“Le temps passé à réfléchir à un sujet est souvent inversement proportionnel à sa complexité.” − Karl Fogel
Il était une fois un petit comité de direction chargé d’approuver la création d’une centrale nucléaire. En quelques jours, tous les documents furent présentés, et le projet accepté sans trop de délibérations.
Puis, dès le lendemain un autre sujet pointa son nez : celui du choix de la couleur du hangar à vélo. Cette fois-ci, le débat fit rage et ils passèrent l’après-midi à se mettre d’accord sur les innombrables teintes de vert à appliquer sur ledit hangar.
La morale de l’histoire est qu’il est très facile de décider pour un sujet complexe, mais de perdre son temps sur des sujets plus simples.
À cette petite histoire est alors donnée un nom : la Loi de futilité de Parkinson ou encore l’effet Hangar à vélo. Cette loi pose souvent problème dans le milieu des affaires et lors de réunions. Cependant, elle s’applique aussi dans notre vie de tous les jours.
La loi de Futilité de Parkinson
Imaginez les situations suivantes :
- Vous êtes dans un magasin pour acheter une paire de chaussures.

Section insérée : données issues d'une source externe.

-- ==== Sys2Proof/Word.lean ====
section
/-! DEFINITION. The word types of the block: the widths that `00_scope.md` section 5, R10 and R12 fix. -/

namespace Sys2Proof

/-- A general-register operand, a control register or a virtual address: `XLEN` = 64 bits. -/
abbrev Word := BitVec 64

/-- A guest-physical or physical address, zero-extended from `PALEN` bits (R140): `Config.palen` says how many are in use. -/
abbrev PAddr := BitVec 64

/-- The number of a general register of the surrounding core, 0 to 31 (R12, R173). -/
abbrev RegNum := BitVec 5

/-- The 14-bit identifier of a control register (R70). -/
abbrev CsrId := BitVec 14

/-- A guest identifier, 8 bits; 0 is the host (R46). -/
abbrev Gid := BitVec 8

/-- An address-space identifier, 10 bits (R30). -/
abbrev Asid := BitVec 10

end Sys2Proof
end

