-- ==== Sys2Proof/Machine/Bits.lean ====
section
/-! DEFINITION. Bit-field helpers over 64-bit words (`00_scope.md` R10, R11), and the masks of the fields whose width is a
parameter (R9). -/

namespace Sys2Proof.Machine

/-- `v[lo+n-1:lo]`. -/
def getBits (v : Word) (lo n : Nat) : BitVec n := v.extractLsb' lo n

/-- The word with ones in its low `n` bits: `(1 << n) - 1`. -/
def lowMask (n : Nat) : Word := (1#64 <<< n) - 1#64

/-- `v` with the field from bit `lo` up replaced by `x`. -/
def setBits {n : Nat} (v : Word) (lo : Nat) (x : BitVec n) : Word :=
  (v &&& ~~~((BitVec.allOnes n).setWidth 64 <<< lo)) ||| (x.setWidth 64 <<< lo)

/-- The bit-wise merge of R381: the bits of `new` where `mask` is 1, of `old` elsewhere. -/
def mergeBits (old new mask : Word) : Word := (old &&& ~~~mask) ||| (new &&& mask)

/-- A Bool as a one-bit vector. -/
def boolBit (b : Bool) : BitVec 1 := BitVec.ofBool b

/-- A one-bit vector as a Bool. -/
def bitBool (b : BitVec 1) : Bool := b == 1#1

/-- `sext_64` of the low `n` bits of a word: the bits from `n` up are copies of bit `n - 1` (R11). -/
def sextFrom (n : Nat) (v : Word) : Word := if v.getLsbD (n - 1) then v ||| ~~~(lowMask n) else v &&& lowMask n

/-! ## The fields whose width is a parameter -/

/-- `Index` in its register: bits `INDEX_BITS`-1 to 0 (R86). -/
def indexMask (c : Config) : Word := lowMask c.indexBits

/-- `VPPN` in its register: bits `VALEN`-1 to 13 (R87, R104). -/
def vppnMask (c : Config) : Word := lowMask c.valen &&& ~~~(lowMask 13)

/-- `PPN` in its register: bits `PALEN`-1 to 12 (R88). -/
def ppnMask (c : Config) : Word := lowMask c.palen &&& ~~~(lowMask 12)

/-- The fields of the image of a half: `RPLV`, `NX`, `NR`, the `PPN`, and bits 6 to 0 (R88). -/
def eloMask (c : Config) : Word := 0xE00000000000007F ||| ppnMask c

end Sys2Proof.Machine
end

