-- ==== Sys2Proof/Machine/CsrInstr.lean ====
section
/-! DEFINITION. The register-access instructions (`43_csr_access.md` R328 to R330, R344 to R347). -/

namespace Sys2Proof.Machine

/-- `CSRRD rd, csr` (R328). -/
def execCsrrd (rd : RegNum) (csr : CsrId) (s : State) : Res :=
  mediated .read csr rd (fun t => readInto (sel t csr) csr rd t) (start s)

/-- `CSRWR rd, csr` (R329): `sel` is evaluated once, before the write. -/
def execCsrwr (rd : RegNum) (csr : CsrId) (s : State) : Res :=
  mediated .write csr rd (fun t => writeInto (sel t csr) csr rd (rdValue rd t) t) (start s)

/-- `CSRXCHG rd, rj, csr` (R330). -/
def execCsrxchg (rd rj : RegNum) (csr : CsrId) (s : State) : Res :=
  mediated .exchange csr rd (fun t => exchangeInto (sel t csr) csr rd (rdValue rd t) (rjValue rj t) t) (start s)

/-- `GCSRRD rd, csr` (R345, R344). -/
def execGcsrrd (rd : RegNum) (csr : CsrId) (s : State) : Res :=
  legalOr (cap s) (mediated .read csr rd (fun t => readInto (.bank .guest) csr rd t)) (start s)

/-- `GCSRWR rd, csr` (R346, R344). -/
def execGcsrwr (rd : RegNum) (csr : CsrId) (s : State) : Res :=
  legalOr (cap s) (mediated .write csr rd (fun t => writeInto (.bank .guest) csr rd (rdValue rd t) t)) (start s)

/-- `GCSRXCHG rd, rj, csr` (R347, R344). -/
def execGcsrxchg (rd rj : RegNum) (csr : CsrId) (s : State) : Res :=
  legalOr (cap s)
    (mediated .exchange csr rd (fun t => exchangeInto (.bank .guest) csr rd (rdValue rd t) (rjValue rj t) t)) (start s)

end Sys2Proof.Machine
end

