@[simp] theorem cap_start (s : State) : cap (start s) = cap s := rfl
@[simp] theorem guest_start (s : State) : guest (start s) = guest s := rfl
@[simp] theorem hyp_start (s : State) : hyp (start s) = hyp s := rfl
@[simp] theorem eff_start (s : State) : eff (start s) = eff s := rfl
@[simp] theorem egid_start (s : State) : egid (start s) = egid s := rfl
@[simp] theorem tgid_start (s : State) : tgid (start s) = tgid s := rfl
@[simp] theorem stage2_start (s : State) : stage2 (start s) = stage2 s := rfl
@[simp] theorem guestOnlyOk_start (s : State) : guestOnlyOk (start s) = guestOnlyOk s := rfl
@[simp] theorem cap_emit (e : Event) (s : State) : cap (emit e s) = cap s := rfl
@[simp] theorem guest_emit (e : Event) (s : State) : guest (emit e s) = guest s := rfl
@[simp] theorem hyp_emit (e : Event) (s : State) : hyp (emit e s) = hyp s := rfl
@[simp] theorem eff_emit (e : Event) (s : State) : eff (emit e s) = eff s := rfl
@[simp] theorem egid_emit (e : Event) (s : State) : egid (emit e s) = egid s := rfl
@[simp] theorem tgid_emit (e : Event) (s : State) : tgid (emit e s) = tgid s := rfl
@[simp] theorem stage2_emit (e : Event) (s : State) : stage2 (emit e s) = stage2 s := rfl
@[simp] theorem guestOnlyOk_emit (e : Event) (s : State) : guestOnlyOk (emit e s) = guestOnlyOk s := rfl
@[simp] theorem cap_putResult (rd : RegNum) (v : Word) (s : State) : cap (putResult rd v s) = cap s := rfl
@[simp] theorem guest_putResult (rd : RegNum) (v : Word) (s : State) : guest (putResult rd v s) = guest s := rfl
@[simp] theorem hyp_putResult (rd : RegNum) (v : Word) (s : State) : hyp (putResult rd v s) = hyp s := rfl
@[simp] theorem eff_putResult (rd : RegNum) (v : Word) (s : State) : eff (putResult rd v s) = eff s := rfl
@[simp] theorem egid_putResult (rd : RegNum) (v : Word) (s : State) : egid (putResult rd v s) = egid s := rfl
@[simp] theorem tgid_putResult (rd : RegNum) (v : Word) (s : State) : tgid (putResult rd v s) = tgid s := rfl
@[simp] theorem stage2_putResult (rd : RegNum) (v : Word) (s : State) : stage2 (putResult rd v s) = stage2 s := rfl
@[simp] theorem guestOnlyOk_putResult (rd : RegNum) (v : Word) (s : State) : guestOnlyOk (putResult rd v s) = guestOnlyOk s := rfl
@[simp] theorem cap_setPc (target : Word) (s : State) : cap (setPc target s) = cap s := rfl
@[simp] theorem guest_setPc (target : Word) (s : State) : guest (setPc target s) = guest s := rfl
@[simp] theorem hyp_setPc (target : Word) (s : State) : hyp (setPc target s) = hyp s := rfl
@[simp] theorem eff_setPc (target : Word) (s : State) : eff (setPc target s) = eff s := rfl
@[simp] theorem egid_setPc (target : Word) (s : State) : egid (setPc target s) = egid s := rfl
@[simp] theorem tgid_setPc (target : Word) (s : State) : tgid (setPc target s) = tgid s := rfl
@[simp] theorem stage2_setPc (target : Word) (s : State) : stage2 (setPc target s) = stage2 s := rfl
@[simp] theorem guestOnlyOk_setPc (target : Word) (s : State) : guestOnlyOk (setPc target s) = guestOnlyOk s := rfl
@[simp] theorem cap_setExc (code : BitVec 6) (subcode : BitVec 9) (s : State) : cap (setExc code subcode s) = cap s := rfl
@[simp] theorem guest_setExc (code : BitVec 6) (subcode : BitVec 9) (s : State) : guest (setExc code subcode s) = guest s := rfl
@[simp] theorem hyp_setExc (code : BitVec 6) (subcode : BitVec 9) (s : State) : hyp (setExc code subcode s) = hyp s := rfl
@[simp] theorem eff_setExc (code : BitVec 6) (subcode : BitVec 9) (s : State) : eff (setExc code subcode s) = eff s := rfl
@[simp] theorem egid_setExc (code : BitVec 6) (subcode : BitVec 9) (s : State) : egid (setExc code subcode s) = egid s := rfl
@[simp] theorem tgid_setExc (code : BitVec 6) (subcode : BitVec 9) (s : State) : tgid (setExc code subcode s) = tgid s := rfl
@[simp] theorem stage2_setExc (code : BitVec 6) (subcode : BitVec 9) (s : State) : stage2 (setExc code subcode s) = stage2 s := rfl
@[simp] theorem guestOnlyOk_setExc (code : BitVec 6) (subcode : BitVec 9) (s : State) : guestOnlyOk (setExc code subcode s) = guestOnlyOk s := rfl
@[simp] theorem cap_answer (a : XlAnswer) (s : State) : cap (answer a s) = cap s := rfl
@[simp] theorem guest_answer (a : XlAnswer) (s : State) : guest (answer a s) = guest s := rfl
@[simp] theorem hyp_answer (a : XlAnswer) (s : State) : hyp (answer a s) = hyp s := rfl
@[simp] theorem eff_answer (a : XlAnswer) (s : State) : eff (answer a s) = eff s := rfl
@[simp] theorem egid_answer (a : XlAnswer) (s : State) : egid (answer a s) = egid s := rfl
@[simp] theorem tgid_answer (a : XlAnswer) (s : State) : tgid (answer a s) = tgid s := rfl
@[simp] theorem stage2_answer (a : XlAnswer) (s : State) : stage2 (answer a s) = stage2 s := rfl
@[simp] theorem guestOnlyOk_answer (a : XlAnswer) (s : State) : guestOnlyOk (answer a s) = guestOnlyOk s := rfl
@[simp] theorem cap_setTlb (t : Tlb) (s : State) : cap (setTlb t s) = cap s := rfl
@[simp] theorem guest_setTlb (t : Tlb) (s : State) : guest (setTlb t s) = guest s := rfl
@[simp] theorem hyp_setTlb (t : Tlb) (s : State) : hyp (setTlb t s) = hyp s := rfl
@[simp] theorem eff_setTlb (t : Tlb) (s : State) : eff (setTlb t s) = eff s := rfl
@[simp] theorem egid_setTlb (t : Tlb) (s : State) : egid (setTlb t s) = egid s := rfl
@[simp] theorem tgid_setTlb (t : Tlb) (s : State) : tgid (setTlb t s) = tgid s := rfl
@[simp] theorem stage2_setTlb (t : Tlb) (s : State) : stage2 (setTlb t s) = stage2 s := rfl
@[simp] theorem guestOnlyOk_setTlb (t : Tlb) (s : State) : guestOnlyOk (setTlb t s) = guestOnlyOk s := rfl
@[simp] theorem cap_setVmx (v : VmExit) (s : State) : cap (setVmx v s) = cap s := rfl
@[simp] theorem guest_setVmx (v : VmExit) (s : State) : guest (setVmx v s) = guest s := rfl
@[simp] theorem hyp_setVmx (v : VmExit) (s : State) : hyp (setVmx v s) = hyp s := rfl
@[simp] theorem eff_setVmx (v : VmExit) (s : State) : eff (setVmx v s) = eff s := rfl
@[simp] theorem egid_setVmx (v : VmExit) (s : State) : egid (setVmx v s) = egid s := rfl
@[simp] theorem tgid_setVmx (v : VmExit) (s : State) : tgid (setVmx v s) = tgid s := rfl
@[simp] theorem stage2_setVmx (v : VmExit) (s : State) : stage2 (setVmx v s) = stage2 s := rfl
@[simp] theorem guestOnlyOk_setVmx (v : VmExit) (s : State) : guestOnlyOk (setVmx v s) = guestOnlyOk s := rfl
@[simp] theorem cap_emitInvAllIf (c : Bool) (s : State) : cap (emitInvAllIf c s) = cap s := by cases c <;> rfl
@[simp] theorem cap_setBank (s : State) (b : BankId) (v : Bank) : cap (s.setBank b v) = cap s := by cases b <;> rfl
@[simp] theorem cap_putReg (s : State) (b : BankId) (r : Csr) (v : Word) : cap (s.putReg b r v) = cap s := by cases b <;> rfl
@[simp] theorem cap_setFld {n : Nat} (s : State) (b : BankId) (f : Field Csr n) (x : BitVec n) : cap (s.setFld b f x) = cap s := by
  cases b <;> rfl
@[simp] theorem guest_emitInvAllIf (c : Bool) (s : State) : guest (emitInvAllIf c s) = guest s := by cases c <;> rfl
@[simp] theorem guest_setBank (s : State) (b : BankId) (v : Bank) : guest (s.setBank b v) = guest s := by cases b <;> rfl
@[simp] theorem guest_putReg (s : State) (b : BankId) (r : Csr) (v : Word) : guest (s.putReg b r v) = guest s := by cases b <;> rfl
@[simp] theorem guest_setFld {n : Nat} (s : State) (b : BankId) (f : Field Csr n) (x : BitVec n) : guest (s.setFld b f x) = guest s := by
  cases b <;> rfl
@[simp] theorem hyp_emitInvAllIf (c : Bool) (s : State) : hyp (emitInvAllIf c s) = hyp s := by cases c <;> rfl
@[simp] theorem hyp_setBank (s : State) (b : BankId) (v : Bank) : hyp (s.setBank b v) = hyp s := by cases b <;> rfl
@[simp] theorem hyp_putReg (s : State) (b : BankId) (r : Csr) (v : Word) : hyp (s.putReg b r v) = hyp s := by cases b <;> rfl
@[simp] theorem hyp_setFld {n : Nat} (s : State) (b : BankId) (f : Field Csr n) (x : BitVec n) : hyp (s.setFld b f x) = hyp s := by
  cases b <;> rfl
@[simp] theorem eff_emitInvAllIf (c : Bool) (s : State) : eff (emitInvAllIf c s) = eff s := by cases c <;> rfl
@[simp] theorem eff_setBank (s : State) (b : BankId) (v : Bank) : eff (s.setBank b v) = eff s := by cases b <;> rfl
@[simp] theorem eff_putReg (s : State) (b : BankId) (r : Csr) (v : Word) : eff (s.putReg b r v) = eff s := by cases b <;> rfl
@[simp] theorem eff_setFld {n : Nat} (s : State) (b : BankId) (f : Field Csr n) (x : BitVec n) : eff (s.setFld b f x) = eff s := by
  cases b <;> rfl
@[simp] theorem egid_emitInvAllIf (c : Bool) (s : State) : egid (emitInvAllIf c s) = egid s := by cases c <;> rfl
@[simp] theorem egid_setBank (s : State) (b : BankId) (v : Bank) : egid (s.setBank b v) = egid s := by cases b <;> rfl
@[simp] theorem egid_putReg (s : State) (b : BankId) (r : Csr) (v : Word) : egid (s.putReg b r v) = egid s := by cases b <;> rfl
@[simp] theorem egid_setFld {n : Nat} (s : State) (b : BankId) (f : Field Csr n) (x : BitVec n) : egid (s.setFld b f x) = egid s := by
  cases b <;> rfl
@[simp] theorem tgid_emitInvAllIf (c : Bool) (s : State) : tgid (emitInvAllIf c s) = tgid s := by cases c <;> rfl
@[simp] theorem tgid_setBank (s : State) (b : BankId) (v : Bank) : tgid (s.setBank b v) = tgid s := by cases b <;> rfl
@[simp] theorem tgid_putReg (s : State) (b : BankId) (r : Csr) (v : Word) : tgid (s.putReg b r v) = tgid s := by cases b <;> rfl
@[simp] theorem tgid_setFld {n : Nat} (s : State) (b : BankId) (f : Field Csr n) (x : BitVec n) : tgid (s.setFld b f x) = tgid s := by
  cases b <;> rfl
@[simp] theorem stage2_emitInvAllIf (c : Bool) (s : State) : stage2 (emitInvAllIf c s) = stage2 s := by cases c <;> rfl
@[simp] theorem stage2_setBank (s : State) (b : BankId) (v : Bank) : stage2 (s.setBank b v) = stage2 s := by cases b <;> rfl
@[simp] theorem stage2_putReg (s : State) (b : BankId) (r : Csr) (v : Word) : stage2 (s.putReg b r v) = stage2 s := by cases b <;> rfl
@[simp] theorem stage2_setFld {n : Nat} (s : State) (b : BankId) (f : Field Csr n) (x : BitVec n) : stage2 (s.setFld b f x) = stage2 s := by
  cases b <;> rfl
@[simp] theorem guestOnlyOk_emitInvAllIf (c : Bool) (s : State) : guestOnlyOk (emitInvAllIf c s) = guestOnlyOk s := by cases c <;> rfl
@[simp] theorem guestOnlyOk_setBank (s : State) (b : BankId) (v : Bank) : guestOnlyOk (s.setBank b v) = guestOnlyOk s := by cases b <;> rfl
@[simp] theorem guestOnlyOk_putReg (s : State) (b : BankId) (r : Csr) (v : Word) : guestOnlyOk (s.putReg b r v) = guestOnlyOk s := by cases b <;> rfl
@[simp] theorem guestOnlyOk_setFld {n : Nat} (s : State) (b : BankId) (f : Field Csr n) (x : BitVec n) : guestOnlyOk (s.setFld b f x) = guestOnlyOk s := by
  cases b <;> rfl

Vous n’arrivez pas à vous décider entre la paire n°1 et la paire n°2, qui est la même que la première, avec une petite variation de couleur. Vous passez de longues minutes à réfléchir, puis au final vous décidez de sortir du magasin sans rien acheter.
Toute la semaine vous repensez à cette paire et à la couleur que vous préférez, vous demandez même à des amis laquelle serait la plus adaptée pour vous. À la fin de la semaine vous retournez dans le magasin pour prendre l’une des deux paires, alors que l’une ou l’autre aurait convenu de toute façon. - Vous avez un rêve et vous avez décidé de suivre votre passion. Cependant, juste à l’évocation de ce que vous comptez faire, tout votre entourage se met en colère et commence à critiquer vos choix ou à vous proposer d’autres options… même si vous ne leur avez rien demandé. Vous vous résignez, choqué(e) et déçu(e), en laissant vos rêves de côté sous la pression sociale de votre entourage.
- Vous avez décidé de changer de style de vie, de perdre du poids ou de devenir végétarien(ne). Vous commencez alors à attirer beaucoup d’attention et de remarques sur vous, de la part de vos amis, de vos parents, et même de votre médecin. Pire, ils n’écoutent pas les raisons qui vous ont poussé à suivre cette voie, ou bien ils pensent savoir mieux que tout le monde ce qui est bien pour vous.
Dans chacune de ces situations, on retrouve la loi de Futilité :
- Choisir une paire de chaussure est une décision si simple que vous craignez de faire le mauvais choix. Il n’y a pas de comparatifs, pas d’informations pour vous aider à faire votre choix, en plus elles sont au même prix. Alors vous réfléchissez longuement, de peur de faire le mauvais choix et de le regretter en plus.
Ainsi, ce qui était à la base une simple décision, devient le pire des dilemmes de la semaine. Ironiquement, vous n’avez aucun soucis à acheter des objets bien plus chers que votre paire de chaussures ou à prendre des décisions bien plus graves. - La carrière et le travail, les divertissements et passions. Ce sont des choses qui parlent à tout le monde. Tout le monde a un jour réfléchi à cette question au moins une fois dans leur vie. Donc la majorité des gens estiment qu’ils ont le droit de discuter de la question, peu importe s’ils ont ou non une réelle expérience sur le sujet.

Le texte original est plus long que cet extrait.